В день отмены рейда мне пришлось пережить и обычное перед вылетом напряжение, и разочарование, особенно неприятное после долгого вынужденного бездействия, - не удивительно, что я чувствовал себя взвинченным и беспокойным и не находил места от всяких тревожных мыслей о Дэфни. Я отправился в Бертлек, лег на нашу кровать с медными спинками, но минут через пять в страхе вскочил, поспешно вернулся в свою комнату на базе и попытался, без особого, правда, успеха, заняться чтением, но только больше испортил себе настроение, потому что вместо слова "семья" мне чудилось "свинья", вместо "вода" - "беда" (как, оказывается, самочувствие человека может влиять на его зрение!), вместо "смерч" - "смерть". Я взялся было за письмо к матери, но обнаружил, что пишу каким-то старческим почерком, и разорвал написанное. Наступило время ленча, и я пошел вместе с другими в переполненный клуб. У военных летчиков игра в кости считается вполне досойным способом пощекотать собственные нервы, и я успел проиграть Бенни Чонгу шесть долларов, когда появился техник-сержант из амбулатории, некто Майглоу, и сказал, что меня хочет видеть доктор Ренделл. Я едва удержался, чтобы не брякнуть, что тоже хочу его повидать.
В какое же время доктор желает меня видеть?
Если можно, в два часа, ответил Майглоу.
Конечно, можно. Безусловно, можно. Мне очень надо с ним поговорить.
Док усадил меня и сказал, что когда речь заходит о взаимоотношениях между людьми в боевой обстановке, он предпочитает полную откровенность и потому должен начать с довольно неприятного заявления.
- Этот хвастун, ваш командир, был вчера у меня, - сказал Ренделл. - Он обеспокоен вашей боеспособностью и боится, как бы вы не угробили самолет.
Пожалуй, я допустил непростительную глупость, тут же не обозвав Мерроу сукиным сыном. Я даже не сказал, как обеспокоен его боеспособностью.
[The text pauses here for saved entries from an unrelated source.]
-- ==== Sys2Proof/Machine/Image.lean ====
section
/-! DEFINITION. Trita images: their format and checks (R255–R264), loading (R263, R265), chain commits (R270–R273), the configuration
checker (R275), and the rollback and key fuses (R262). -/

namespace Sys2Proof.Machine

/-! ### Bytes of an image -/

/-- A little-endian number in a byte string (R4). -/
def le (bs : List Byte) (off n : Nat) : Nat := ofLeBytes (slice bs off n)

/-- Are bytes from one offset to another all zero? -/
def zeros (bs : List Byte) (lo hi : Nat) : Bool := (slice bs lo (hi - lo)).all (fun b => b == 0)

/-- An entry of the section directory (R256): its index, type, flags, offset, length and CRC. -/
structure Sect where
  num : Nat
  kind : Nat
  flags : Nat
  off : Nat
  len : Nat
  crc : Nat
  deriving DecidableEq, Repr

/-- The sections of an image. -/
def sections (bs : List Byte) : List Sect :=
  (List.range (le bs 0x10 2)).map (fun i =>
    let o := 0x40 + 16 * i
    ⟨i, le bs o 2, le bs (o + 2) 2, le bs (o + 4) 4, le bs (o + 8) 4, le bs (o + 12) 4⟩)

/-- image_length (R255). -/
def imageLength (bs : List Byte) : Nat := le bs 0x18 4

/-- Is the image a partition image? -/
def isPartImage (bs : List Byte) : Bool := (le bs 0x06 2).testBit 0

/-- Result codes of IMG_STATUS (R276). -/
def irHeader : Nat := 1
def irLength : Nat := 2
def irPart : Nat := 3
def irKeyRevoked : Nat := 4
def irSignature : Nat := 5
def irRollback : Nat := 6
def irSection : Nat := 7
def irSectionCrc : Nat := 8
def irDecrypt : Nat := 9
def irKeyExposed : Nat := 10
def irPartition : Nat := 11
def irContent : Nat := 12
def irLiveChange : Nat := 13
def irBudget : Nat := 14
def irBusy : Nat := 15
def irFrozen : Nat := 16
def irNotReady : Nat := 17

/-- No section is at fault. -/
def noSect : Nat := 0xFF

/-! ### The checks of the outer form (R264, steps 1 to 9) -/

/-- Step 1: magic, version, header CRC, reserved header bytes and bits. -/
def headerOk (bs : List Byte) : Bool :=
  slice bs 0 4 == [0x54, 0x52, 0x49, 0x54] && le bs 0x05 1 == 1 && le bs 0x3C 4 == crc32c (slice bs 0 0x3C) && zeros bs 0x30 0x3C
    && decide (le bs 0x06 2 < 4)

/-- The gaps between sections in order of offset, from an address on, up to the signature block. -/
def gapsZero (bs : List Byte) (stop : Nat) : Nat → List Sect → Bool
  | pos, [] => decide (pos ≤ stop) && zeros bs pos stop
  | pos, s :: rest => decide (pos ≤ s.off) && zeros bs pos s.off && gapsZero bs stop (s.off + s.len) rest

/-- Sections in order of offset. -/
def byOffset : List Sect → List Sect
  | [] => []
  | s :: rest =>
    let sorted := byOffset rest
    sorted.takeWhile (fun x => x.off < s.off) ++ [s] ++ sorted.dropWhile (fun x => x.off < s.off)

/-- Step 2: the length and the placements of R256. -/
def lengthOk (bs : List Byte) : Bool :=
  let n := imageLength bs
  let stop := n - 208
  let xs := sections bs
  decide (n ≤ bs.length) && decide (n ≤ 16777216) && decide (0x40 + 16 * xs.length + 208 ≤ n) && stop % 64 == 0 &&
    xs.all (fun s => s.off % 64 == 0) && gapsZero bs stop (0x40 + 16 * xs.length) (byOffset xs)

/-- Step 3: the part, the stepping and the row. -/
def Dev.partOk (s : Dev) (bs : List Byte) : Bool :=
  le bs 0x0C 2 == 0x7232 && decide (le bs 0x0E 1 ≤ s.fld Reg.TMB_ID.stepping) && decide (s.fld Reg.TMB_ID.stepping ≤ le bs 0x0F 1) &&
    (le bs 0x13 1 == 0xFF || le bs 0x13 1 == (if s.straps.row then 1 else 0))
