-- ==== Sys2Proof/Machine/Dispatch.lean ====
section
/-! DEFINITION. One arm per command: the meaning of each row of spec/opcode_table.json. -/

namespace Sys2Proof.Machine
Вместо этого я принялся критиковать самого себя.
- Видите ли, док, я и в самом деле плохо сплю, а вот сегодня что-то слишком уж нервничаю и не пойму отчего. Откровенно говоря, даже побаиваюсь, как бы не перетрусить в самолете и не напутать что-нибудь. Но я знаю одно, док. Очень хорошо знаю. Я не могу отойти в сторонку, бросить наш экипаж сейчас, когда нам осталось всего несколько боевых вылетов. Не могу. Не требуйте от меня. Но я в самом деле и нервничаю, и переживаю приступы страха. Не только со мной происходит такое - тем более я не хочу бросать свой экипаж. Меньше всего...
Так, описывая обычную психическую травмированность человека, хлебнувшего войны, я ухитрился скрыть от доктора все, что действительно меня беспокоило: бойня, самоотверженная любовь, Дэфни, Линч, Мерроу, весь наш прогнивший мир.
Но и доктор, возможно, чтобы расположить к себе, задал шаблонный вопрос:
- А вы замечаете, - спросил он, - что боитесь не противника, а самого себя?
Я как раз думал о том, что каким бы милейшим человеком ни был наш старина док, весь этот бессмысленный разговор ни к чему не приведет, когда зазвонил телефон, и доктор, нервно тронув свои роскошные усы, взял трубку, послушал и сказал: "Значит, вам удалось дозвониться? Минуточку". Он прикрыл трубку ладонью и попросил меня на несколько минут выйти из кабинета в приемную; ему звонят об одном больном...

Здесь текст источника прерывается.